This striking portion of history excites feelings both of a painful and pleasurable nature in the mind. Melancholy is the contemplation of an act of Almighty justice, so extensive and overwhelming as the deluge! Painful and humbling is the conviction, that the nature we wear has ever been so defiled by wickedness and profligacy as to require an almost universal obliteration. Was there no one but Noah to rescue man from the shame of universal depravity? none but he worthy of life, when the penalty of death was incurred by such vast numbers? Was there no

righteous person, beyond his own family, worthy to shelter with him in the ark? Behold how frail-how liable to sin, is man! how much does he require instruction, and counsel, and guidance, to preserve him in the virtuous path, and to make him the upright being his Maker designed him! Surely the best of men may not boast, though he have attained a high degree of moral excellence, for he owes it to the judicious labors of others, of his parents and instructors, that his mind has been preserved free from impurity; he owes it to the Being who observes and promotes the welfare of the upright, that he has been able to preserve his resolutions unbroken, and to flee from all unrighteousness." Be ye clothed with humility," is an apostolic injunction, which it is prudent and wise to observe. The pharasaical pride that would lead us to say, "Stand off, I am holier than thou," should never find a place in the breast of him who, if he surpass his fellows in moral and religious attainments, is still of like passions with them and liable to err. The good may rejoice that they have profited by the means of virtue which are granted to every one; but they will be humbled by the thought that, in every age of the world, many of their brethren have been wicked, and that, in one era, the world itself was defiled by universal impurity. The bad can never be proud,-for to the remorse of conscience for sin committed, will be added sorrow for having despised the counsel and reproof of those, who were anxious for their welfare.

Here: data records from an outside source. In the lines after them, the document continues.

/-! ## The whole-image variant -/

/-- The rows of the whole-image variant: the two opening exchanges fill the response registers, bytes 0 and 1
unchecked; ACK is sent; NACK is sent and followed by the abort it stands for, with the capacity code reported; a word
is acknowledged, or is `ProgramFailed` at the address of the word in progress (R145, R146, R147, R149, R151, R153).
NACK, and a word that is not acknowledged, read a register; where it holds none they are the fault of R41. What a row does
on its own is the model's (log entries 1 and 18), and so is an address of 2^24 or more mod 2^24 (log entry 25). -/
def Obligations.ImageUnits : Prop :=
  ∀ (s : State) (f : List Byte → List Byte) (rest : List Tick) (r0 r1 code b0 b1 b2 b3 b : Byte),
    s.seqr.op = none → g10Ready s = true → s.lineClear → EchoLike f →
    let g10 : G10Regs := { s.g10 with resp0 := some r0, resp1 := some r1, capCode := some code }
    (s.script = rawTicks s.params f [s.params.g10EraseWrite] [r0, r1, code] ++ rest →
      exec .g10EraseWrite s =
        .next { s.onLine rest [] (rawEvents s.params [s.params.g10EraseWrite] [r0, r1, code]) with g10 := g10 }) ∧
    (s.script = rawTicks s.params f [s.params.g10CrcCheck] [r0, r1, code] ++ rest →
      exec .g10CrcCheck s =
        .next { s.onLine rest [] (rawEvents s.params [s.params.g10CrcCheck] [r0, r1, code]) with g10 := g10 }) ∧
    (s.script = sendTicks s.params (f [Config.ack]) [] ++ rest →
      exec .g10Ack s = .next (s.onLine rest [] (sendEvents s.params [Config.ack]))) ∧
    (s.g10.capCode = some code → s.script = sendTicks s.params (f [Config.nack]) [] ++ rest →
      exec .g10Nack s = .next ((s.onLine rest [] (sendEvents s.params [Config.nack])).takeError
        { kind := .sizeMismatch, status := some code })) ∧
    (s.g10.capCode = none → s.script = sendTicks s.params (f [Config.nack]) [] ++ rest →
      exec .g10Nack s = .fault (.readNone .G10_CAP_CODE)) ∧
    (s.script = rawTicks s.params f [b0, b1, b2, b3] [b] ++ rest →
      (b = Config.ack →
        exec (.g10Word b0 b1 b2 b3) s = .next (s.onLine rest [] (rawEvents s.params [b0, b1, b2, b3] [b]))) ∧
      (b ≠ Config.ack → s.g10.widx = none → exec (.g10Word b0 b1 b2 b3) s = .fault (.readNone .WIDX)) ∧
      (b ≠ Config.ack → ∀ w, s.g10.widx = some w →
        exec (.g10Word b0 b1 b2 b3) s =
          .next ((s.onLine rest [] (rawEvents s.params [b0, b1, b2, b3] [b])).takeError
            { kind := .programFailed, addr := some (BitVec.ofNat 24 (4 * w)) })))

/-- G10_ERASE_WRITE: the opening exchange, ACK, a poll that ends with ACK within 100 attempts, and every word of the
image acknowledged (R145, R146, R148, R149). -/
def Obligations.EraseWriteCompletes : Prop :=
  ∀ (s : State) (f : List Byte → List Byte) (rest : List Tick) (size : Nat) (r0 r1 code : Byte)
      (misses : List (Option Byte)),
    s.seqr.op = none → g10Ready s = true → s.lineClear → EchoLike f → 0 < size → size ≤ s.code.size → size % 4 = 0 →
    s.params.g10Cap code = some size → misses.length < 100 → (∀ m ∈ misses, m ≠ some Config.ack) →
    s.script = rawTicks s.params f [s.params.g10EraseWrite] [r0, r1, code] ++ sendTicks s.params (f [Config.ack]) [] ++
        pollTicks (misses ++ [some Config.ack]) ++ wordTicks s.params f (imageWords s.code (size / 4) 0) ++ rest →
      exec (.reqG10EraseWrite size) s =
        .next { s with
          err := {}
          g10 :=
            { s.g10 with
              resp0 := some r0, resp1 := some r1, capCode := some code, pollCnt := some (misses.length + 1)
              widx := some (size / 4 - 1) }
          line := { s.line with rxq := [] }
          script := rest
          hist := s.hist ++ (rawEvents s.params [s.params.g10EraseWrite] [r0, r1, code] ++
            sendEvents s.params [Config.ack] ++ pollEvents (misses ++ [some Config.ack]) ++
            wordEvents s.params (imageWords s.code (size / 4) 0)) }

/-- A poll none of whose 100 attempts gives ACK ends G10_ERASE_WRITE with `Timeout`, `POLL_CNT = 100` and no word sent; a
word that is not acknowledged ends it with `ProgramFailed` at its address, `WIDX` naming it, and no later word sent
(R148, R149, R151). That `ERR_ADDR` holds an address of 2^24 or more mod 2^24 is the model's (log entry 25). -/
def Obligations.EraseWriteFailures : Prop :=
  ∀ (s : State) (f : List Byte → List Byte) (rest : List Tick) (size : Nat) (r0 r1 code : Byte),
    s.seqr.op = none → g10Ready s = true → s.lineClear → EchoLike f → 0 < size → size ≤ s.code.size → size % 4 = 0 →
    s.params.g10Cap code = some size →
    let opening := rawTicks s.params f [s.params.g10EraseWrite] [r0, r1, code] ++
      sendTicks s.params (f [Config.ack]) []
    let opened := rawEvents s.params [s.params.g10EraseWrite] [r0, r1, code] ++ sendEvents s.params [Config.ack]
    (∀ misses : List (Option Byte), misses.length = 100 → (∀ m ∈ misses, m ≠ some Config.ack) →
      s.script = opening ++ pollTicks misses ++ rest →
        ∃ t, exec (.reqG10EraseWrite size) s = .next t ∧ t.err = { kind := .timeout, op := some 0x0C#8 } ∧
          t.g10 = { s.g10 with resp0 := some r0, resp1 := some r1, capCode := some code, pollCnt := some 100 } ∧
          t.script = rest ∧ t.seqr = s.seqr ∧ t.hist = s.hist ++ (opened ++ pollEvents misses)) ∧
    (∀ (w : Nat) (b : Byte), w < size / 4 → b ≠ Config.ack →
      s.script = opening ++ pollTicks [some Config.ack] ++ wordTicks s.params f (imageWords s.code w 0) ++
        rawTicks s.params f (s.code.slice (4 * w) 4) [b] ++ rest →
        ∃ t, exec (.reqG10EraseWrite size) s = .next t ∧
          t.err = { kind := .programFailed, addr := some (BitVec.ofNat 24 (4 * w)), op := some 0x0C#8 } ∧
          t.g10.widx = some w ∧ t.script = rest ∧ t.seqr = s.seqr ∧
          t.hist = s.hist ++ (opened ++ pollEvents [some Config.ack] ++ wordEvents s.params (imageWords s.code w 0) ++
            rawEvents s.params (s.code.slice (4 * w) 4) [b]))

/-- A capacity code the table does not map to the image's size ends either whole-image request with NACK and then
`SizeMismatch`, before any word is sent or any CRC read (R146, R147, R156). -/
def Obligations.SizeMismatchAborts : Prop :=
  ∀ (s : State) (f : List Byte → List Byte) (rest : List Tick) (size : Nat) (r0 r1 code : Byte),
    s.seqr.op = none → g10Ready s = true → s.lineClear → EchoLike f → 0 < size → size ≤ s.code.size →
    s.params.g10Cap code ≠ some size →
    let g10 : G10Regs := { s.g10 with resp0 := some r0, resp1 := some r1, capCode := some code }
    let outcome (cmd : Byte) (r : Req) : State :=
      { (s.accept r).onLine rest [] (rawEvents s.params [cmd] [r0, r1, code] ++ sendEvents s.params [Config.nack]) with
        g10 := g10 }.takeError { kind := .sizeMismatch, status := some code }
    (size % 4 = 0 →
      s.script = rawTicks s.params f [s.params.g10EraseWrite] [r0, r1, code] ++
        sendTicks s.params (f [Config.nack]) [] ++ rest →
      exec (.reqG10EraseWrite size) s = .next (outcome s.params.g10EraseWrite .g10EraseWrite)) ∧
    (s.script = rawTicks s.params f [s.params.g10CrcCheck] [r0, r1, code] ++
        sendTicks s.params (f [Config.nack]) [] ++ rest →
      exec (.reqG10CrcCheck size) s = .next (outcome s.params.g10CrcCheck .g10CrcCheck))

/-- G10_CRC_CHECK: both CRC registers and `CRC_OK` are written, and the request ends without an error when they are
equal and with `ChecksumMismatch` when they are not; the session stays READY. Its last primitives, in order: `CRC_DEV` is
written, the image is read, with neither `CRC_LOCAL` nor `CRC_OK` written yet, then `CRC_LOCAL` and then `CRC_OK` (R153,
R154). How a state between two primitives is had from a run is the model's (log entry 10). -/
def Obligations.CrcCheckCompares : Prop :=
  (∀ (s : State) (f : List Byte → List Byte) (rest : List Tick) (size : Nat) (r0 r1 code d0 d1 : Byte),
    s.seqr.op = none → g10Ready s = true → s.lineClear → EchoLike f → 0 < size → size ≤ s.code.size →
    s.params.g10Cap code = some size →
    s.script = rawTicks s.params f [s.params.g10CrcCheck] [r0, r1, code] ++
        sendTicks s.params (f [Config.ack]) [d0, d1] ++ [quiet] ++ rest →
      let loc := crc16 s.params (s.code.slice 0 size)
      let dev : Half := match s.params.g10CrcOrder with
        | .le => d1 ++ d0
        | .be => d0 ++ d1
      let events := rawEvents s.params [s.params.g10CrcCheck] [r0, r1, code] ++ sendEvents s.params [Config.ack] ++
        [.rxRaw [d0, d1]]
      let g10 : G10Regs :=
        { s.g10 with
          resp0 := some r0, resp1 := some r1, capCode := some code, crcLocal := some loc, crcDev := some dev
          crcOk := some (loc == dev) }
      (loc = dev → exec (.reqG10CrcCheck size) s = .next { s.cleared.onLine rest [] events with g10 := g10 }) ∧
      (loc ≠ dev → exec (.reqG10CrcCheck size) s =
        .next ({ (s.accept .g10CrcCheck).onLine rest [] events with g10 := g10 }.takeError
          { kind := .checksumMismatch }))) ∧
  ∀ (s : State) (dev : Half) (size k : Nat), s.calm → size ≤ s.code.size →
    let loc := crc16 s.params (s.code.slice 0 size)
    stateAfter (crcRegisters dev size) k s =
      if k = 0 then some s
      else if k = 1 ∨ k = 2 then some { s with g10 := { s.g10 with crcDev := some dev } }
      else if k = 3 then some { s with g10 := { s.g10 with crcDev := some dev, crcLocal := some loc } }
      else if k = 4 ∧ loc ≠ dev then
        some { s with g10 := { s.g10 with crcDev := some dev, crcLocal := some loc, crcOk := some false } }
      else none

/-- An image of size 0 is absent: both whole-image requests send nothing and end without an error; a size that is no
multiple of 4 is refused by G10_ERASE_WRITE (R143). -/
def Obligations.ImageOfSizeZero : Prop :=
  ∀ (s : State) (size : Nat), s.seqr.op = none → g10Ready s = true → s.calm →
    exec (.reqG10EraseWrite 0) s = .next s.cleared ∧ exec (.reqG10CrcCheck 0) s = .next s.cleared ∧
    (size % 4 ≠ 0 → exec (.reqG10EraseWrite size) s = .next (s.refuse 0x0C#8))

Yet mingled with the melancholy which the view of God's just judgments on the wicked induces, there is consolation

and joy from the certainty that the upright are his delight. The preservation of the righteous Noah is a grand and animating proof that human goodness is observed and loved by the Almighty. This man walked with God. He made his laws the rule of his life; he engraved them on the tablets of his heart; he moulded his disposition and habits to their dictates. His was not that unwilling and tardy obedience which fear induces. He did not presume to render to God an eye-service; but a wise and expanded zeal in the cause of his Maker, filled his soul-impelled him forward in his excellent career-and gave purity and inexpressible value to his actions. Soaring far above the grovelling train of evil men, he would not stain himself with their impurities; and if he sought their presence, it was to admonish and to warn. Such a man the Divine Being regarded with complacency. Such a man he preserved as a deserving object of favor and an example to posterity, and as a pledge that the righteous are had by him in everlasting remembrance.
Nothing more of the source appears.